• HOW TO COMPLETE THIS TASK:
Only one stretch of the records below is wanted: the lines from the one holding "theorem witness_TimeGates_1 : ∃" through the one holding "cyc = s.dev.num GATE.ADM_CYCLE n ∧ 1". Return it exactly, both ends included.
#### GIVEN DATA
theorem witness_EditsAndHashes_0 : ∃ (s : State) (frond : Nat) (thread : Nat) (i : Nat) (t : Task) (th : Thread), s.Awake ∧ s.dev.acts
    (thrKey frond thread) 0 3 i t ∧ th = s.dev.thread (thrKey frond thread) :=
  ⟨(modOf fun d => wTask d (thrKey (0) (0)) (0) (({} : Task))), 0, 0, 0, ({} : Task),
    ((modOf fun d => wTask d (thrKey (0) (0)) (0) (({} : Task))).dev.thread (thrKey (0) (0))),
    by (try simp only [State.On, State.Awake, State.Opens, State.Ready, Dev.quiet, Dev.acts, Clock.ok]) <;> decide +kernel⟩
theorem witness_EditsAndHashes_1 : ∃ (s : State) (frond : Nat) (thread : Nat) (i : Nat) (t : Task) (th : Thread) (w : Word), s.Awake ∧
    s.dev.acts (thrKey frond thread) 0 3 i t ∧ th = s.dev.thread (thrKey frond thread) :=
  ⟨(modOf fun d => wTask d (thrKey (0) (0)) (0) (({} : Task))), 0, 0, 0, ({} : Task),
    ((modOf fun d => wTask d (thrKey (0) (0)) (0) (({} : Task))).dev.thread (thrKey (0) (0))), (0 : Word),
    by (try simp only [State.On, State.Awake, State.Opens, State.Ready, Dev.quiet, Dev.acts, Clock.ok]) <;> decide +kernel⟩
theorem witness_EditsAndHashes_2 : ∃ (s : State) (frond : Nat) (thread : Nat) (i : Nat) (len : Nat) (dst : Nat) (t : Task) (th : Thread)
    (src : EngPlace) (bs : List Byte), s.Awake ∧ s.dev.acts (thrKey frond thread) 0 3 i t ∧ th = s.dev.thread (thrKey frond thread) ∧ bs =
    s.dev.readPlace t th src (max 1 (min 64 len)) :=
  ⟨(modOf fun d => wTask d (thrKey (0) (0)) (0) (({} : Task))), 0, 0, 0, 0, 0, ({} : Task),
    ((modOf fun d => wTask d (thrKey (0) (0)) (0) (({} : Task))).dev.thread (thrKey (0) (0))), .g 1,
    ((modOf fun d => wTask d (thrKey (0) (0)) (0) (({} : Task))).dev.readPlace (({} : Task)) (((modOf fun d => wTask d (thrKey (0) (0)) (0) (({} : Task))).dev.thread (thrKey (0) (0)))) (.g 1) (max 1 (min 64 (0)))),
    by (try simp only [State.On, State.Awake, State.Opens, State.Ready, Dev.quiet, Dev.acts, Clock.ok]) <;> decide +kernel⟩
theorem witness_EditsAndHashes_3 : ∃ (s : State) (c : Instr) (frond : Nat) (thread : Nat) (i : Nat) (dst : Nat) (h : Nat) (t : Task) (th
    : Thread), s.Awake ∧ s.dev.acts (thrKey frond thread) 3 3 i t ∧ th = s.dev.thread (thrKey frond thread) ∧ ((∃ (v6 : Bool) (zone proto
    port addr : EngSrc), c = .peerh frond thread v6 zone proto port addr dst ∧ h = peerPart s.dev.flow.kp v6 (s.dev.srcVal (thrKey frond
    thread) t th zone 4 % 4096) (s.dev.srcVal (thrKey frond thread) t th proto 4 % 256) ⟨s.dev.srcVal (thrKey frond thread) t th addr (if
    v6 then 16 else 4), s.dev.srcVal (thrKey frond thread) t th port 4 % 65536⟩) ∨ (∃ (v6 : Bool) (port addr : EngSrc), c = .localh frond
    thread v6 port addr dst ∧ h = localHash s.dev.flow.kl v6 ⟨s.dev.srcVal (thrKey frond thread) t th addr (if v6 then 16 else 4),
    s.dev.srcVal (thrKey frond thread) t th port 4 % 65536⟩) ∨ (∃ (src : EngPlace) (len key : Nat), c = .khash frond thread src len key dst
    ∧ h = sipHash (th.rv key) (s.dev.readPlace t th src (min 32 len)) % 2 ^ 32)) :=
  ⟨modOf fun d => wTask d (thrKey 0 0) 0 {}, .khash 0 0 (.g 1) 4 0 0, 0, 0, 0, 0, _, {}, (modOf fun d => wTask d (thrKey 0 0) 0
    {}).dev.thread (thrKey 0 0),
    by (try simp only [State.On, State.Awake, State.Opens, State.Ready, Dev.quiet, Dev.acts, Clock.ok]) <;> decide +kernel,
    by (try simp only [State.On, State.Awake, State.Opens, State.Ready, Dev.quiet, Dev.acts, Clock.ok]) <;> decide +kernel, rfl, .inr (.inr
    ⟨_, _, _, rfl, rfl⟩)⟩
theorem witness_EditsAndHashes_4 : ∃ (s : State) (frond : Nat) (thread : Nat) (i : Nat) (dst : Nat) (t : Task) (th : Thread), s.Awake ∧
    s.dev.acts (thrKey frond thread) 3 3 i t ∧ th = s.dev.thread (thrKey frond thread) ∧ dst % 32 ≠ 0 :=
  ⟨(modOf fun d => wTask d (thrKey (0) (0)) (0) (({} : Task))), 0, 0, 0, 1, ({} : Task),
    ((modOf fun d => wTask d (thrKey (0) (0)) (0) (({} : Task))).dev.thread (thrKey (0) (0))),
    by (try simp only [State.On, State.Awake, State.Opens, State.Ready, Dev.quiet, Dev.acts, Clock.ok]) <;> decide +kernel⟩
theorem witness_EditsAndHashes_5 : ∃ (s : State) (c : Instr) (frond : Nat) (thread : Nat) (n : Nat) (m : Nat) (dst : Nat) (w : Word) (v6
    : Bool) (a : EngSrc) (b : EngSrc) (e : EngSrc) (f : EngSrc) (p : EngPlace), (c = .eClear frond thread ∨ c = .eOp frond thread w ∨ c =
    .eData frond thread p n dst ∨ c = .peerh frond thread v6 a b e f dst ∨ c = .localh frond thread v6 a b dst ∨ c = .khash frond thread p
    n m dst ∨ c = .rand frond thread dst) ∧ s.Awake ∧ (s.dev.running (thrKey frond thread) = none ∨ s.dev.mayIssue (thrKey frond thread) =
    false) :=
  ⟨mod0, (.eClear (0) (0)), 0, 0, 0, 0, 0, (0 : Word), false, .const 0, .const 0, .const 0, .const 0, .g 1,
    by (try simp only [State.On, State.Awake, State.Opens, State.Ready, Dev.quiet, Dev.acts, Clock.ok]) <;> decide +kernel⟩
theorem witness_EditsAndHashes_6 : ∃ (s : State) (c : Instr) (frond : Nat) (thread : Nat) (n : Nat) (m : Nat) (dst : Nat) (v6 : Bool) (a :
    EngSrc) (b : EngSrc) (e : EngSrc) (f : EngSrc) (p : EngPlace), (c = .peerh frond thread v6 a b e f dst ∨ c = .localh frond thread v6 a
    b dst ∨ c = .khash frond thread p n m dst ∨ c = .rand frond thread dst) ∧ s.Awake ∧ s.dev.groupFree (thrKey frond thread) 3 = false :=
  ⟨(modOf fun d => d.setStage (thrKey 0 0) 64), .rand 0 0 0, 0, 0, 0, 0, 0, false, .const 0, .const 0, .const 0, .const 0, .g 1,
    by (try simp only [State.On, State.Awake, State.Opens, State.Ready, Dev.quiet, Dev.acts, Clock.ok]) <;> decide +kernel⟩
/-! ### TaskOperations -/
########
#### GIVEN DATA
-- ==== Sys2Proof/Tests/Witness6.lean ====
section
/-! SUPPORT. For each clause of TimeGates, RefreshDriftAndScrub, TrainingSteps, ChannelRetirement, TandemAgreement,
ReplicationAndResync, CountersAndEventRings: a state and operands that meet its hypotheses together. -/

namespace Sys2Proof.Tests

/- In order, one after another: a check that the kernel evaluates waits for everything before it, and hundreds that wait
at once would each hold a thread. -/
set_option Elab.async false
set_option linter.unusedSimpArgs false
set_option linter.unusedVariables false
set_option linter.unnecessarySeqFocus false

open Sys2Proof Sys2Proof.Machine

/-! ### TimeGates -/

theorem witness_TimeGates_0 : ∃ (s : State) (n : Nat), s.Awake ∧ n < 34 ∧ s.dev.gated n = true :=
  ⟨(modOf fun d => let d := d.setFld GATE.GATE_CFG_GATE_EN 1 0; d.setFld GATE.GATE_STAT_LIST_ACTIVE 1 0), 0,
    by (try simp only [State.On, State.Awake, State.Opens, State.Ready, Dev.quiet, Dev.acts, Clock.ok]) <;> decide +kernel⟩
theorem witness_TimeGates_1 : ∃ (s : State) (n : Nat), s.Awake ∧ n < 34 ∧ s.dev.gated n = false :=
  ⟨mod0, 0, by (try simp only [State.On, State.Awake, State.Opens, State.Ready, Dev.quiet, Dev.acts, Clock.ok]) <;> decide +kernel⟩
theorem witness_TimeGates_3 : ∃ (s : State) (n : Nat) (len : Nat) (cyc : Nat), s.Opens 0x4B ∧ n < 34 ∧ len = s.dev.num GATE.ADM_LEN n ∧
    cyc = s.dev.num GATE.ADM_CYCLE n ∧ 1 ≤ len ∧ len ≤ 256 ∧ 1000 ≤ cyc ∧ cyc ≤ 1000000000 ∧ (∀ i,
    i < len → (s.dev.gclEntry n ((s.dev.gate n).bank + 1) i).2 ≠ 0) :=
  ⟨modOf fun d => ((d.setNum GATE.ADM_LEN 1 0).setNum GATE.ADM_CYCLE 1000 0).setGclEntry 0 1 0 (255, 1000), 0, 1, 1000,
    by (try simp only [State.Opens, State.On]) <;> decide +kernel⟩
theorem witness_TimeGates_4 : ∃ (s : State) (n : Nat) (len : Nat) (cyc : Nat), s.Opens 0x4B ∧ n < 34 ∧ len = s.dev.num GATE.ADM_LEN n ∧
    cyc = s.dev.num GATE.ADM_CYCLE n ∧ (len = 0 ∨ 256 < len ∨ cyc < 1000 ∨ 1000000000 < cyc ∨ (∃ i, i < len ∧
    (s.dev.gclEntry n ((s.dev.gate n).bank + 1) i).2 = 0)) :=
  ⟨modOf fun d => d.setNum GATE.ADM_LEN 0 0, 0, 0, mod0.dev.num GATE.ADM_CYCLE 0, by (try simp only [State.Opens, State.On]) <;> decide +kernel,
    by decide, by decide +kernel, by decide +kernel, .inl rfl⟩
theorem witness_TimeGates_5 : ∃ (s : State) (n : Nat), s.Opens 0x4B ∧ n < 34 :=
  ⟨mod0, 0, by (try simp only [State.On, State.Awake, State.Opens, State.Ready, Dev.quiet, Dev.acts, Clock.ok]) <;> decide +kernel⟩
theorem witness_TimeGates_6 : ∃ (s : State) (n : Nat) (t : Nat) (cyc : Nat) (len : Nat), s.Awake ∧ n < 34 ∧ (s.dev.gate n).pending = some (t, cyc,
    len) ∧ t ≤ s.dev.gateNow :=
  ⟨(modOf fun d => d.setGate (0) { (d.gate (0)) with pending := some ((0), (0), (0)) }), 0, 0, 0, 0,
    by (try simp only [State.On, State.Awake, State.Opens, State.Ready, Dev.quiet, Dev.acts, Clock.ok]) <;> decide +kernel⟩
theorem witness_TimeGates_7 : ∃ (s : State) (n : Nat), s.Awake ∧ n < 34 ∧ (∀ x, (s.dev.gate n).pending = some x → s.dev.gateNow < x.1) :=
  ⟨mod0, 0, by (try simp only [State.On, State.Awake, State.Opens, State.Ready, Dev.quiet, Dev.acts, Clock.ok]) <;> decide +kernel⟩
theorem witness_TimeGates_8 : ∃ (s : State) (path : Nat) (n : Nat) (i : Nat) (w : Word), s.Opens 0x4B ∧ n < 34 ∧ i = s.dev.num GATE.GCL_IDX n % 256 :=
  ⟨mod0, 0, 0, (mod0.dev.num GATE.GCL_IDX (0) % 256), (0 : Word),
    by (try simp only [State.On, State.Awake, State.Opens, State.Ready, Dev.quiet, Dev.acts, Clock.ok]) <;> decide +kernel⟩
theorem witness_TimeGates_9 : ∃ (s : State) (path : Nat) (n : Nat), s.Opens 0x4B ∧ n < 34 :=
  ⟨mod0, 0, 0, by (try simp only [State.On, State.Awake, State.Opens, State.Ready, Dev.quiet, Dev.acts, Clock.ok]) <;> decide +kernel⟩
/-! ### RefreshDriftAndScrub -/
########
• ANSWER FOR THE TASK:
theorem witness_TimeGates_1 : ∃ (s : State) (n : Nat), s.Awake ∧ n < 34 ∧ s.dev.gated n = false :=
  ⟨mod0, 0, by (try simp only [State.On, State.Awake, State.Opens, State.Ready, Dev.quiet, Dev.acts, Clock.ok]) <;> decide +kernel⟩
theorem witness_TimeGates_3 : ∃ (s : State) (n : Nat) (len : Nat) (cyc : Nat), s.Opens 0x4B ∧ n < 34 ∧ len = s.dev.num GATE.ADM_LEN n ∧
    cyc = s.dev.num GATE.ADM_CYCLE n ∧ 1 ≤ len ∧ len ≤ 256 ∧ 1000 ≤ cyc ∧ cyc ≤ 1000000000 ∧ (∀ i,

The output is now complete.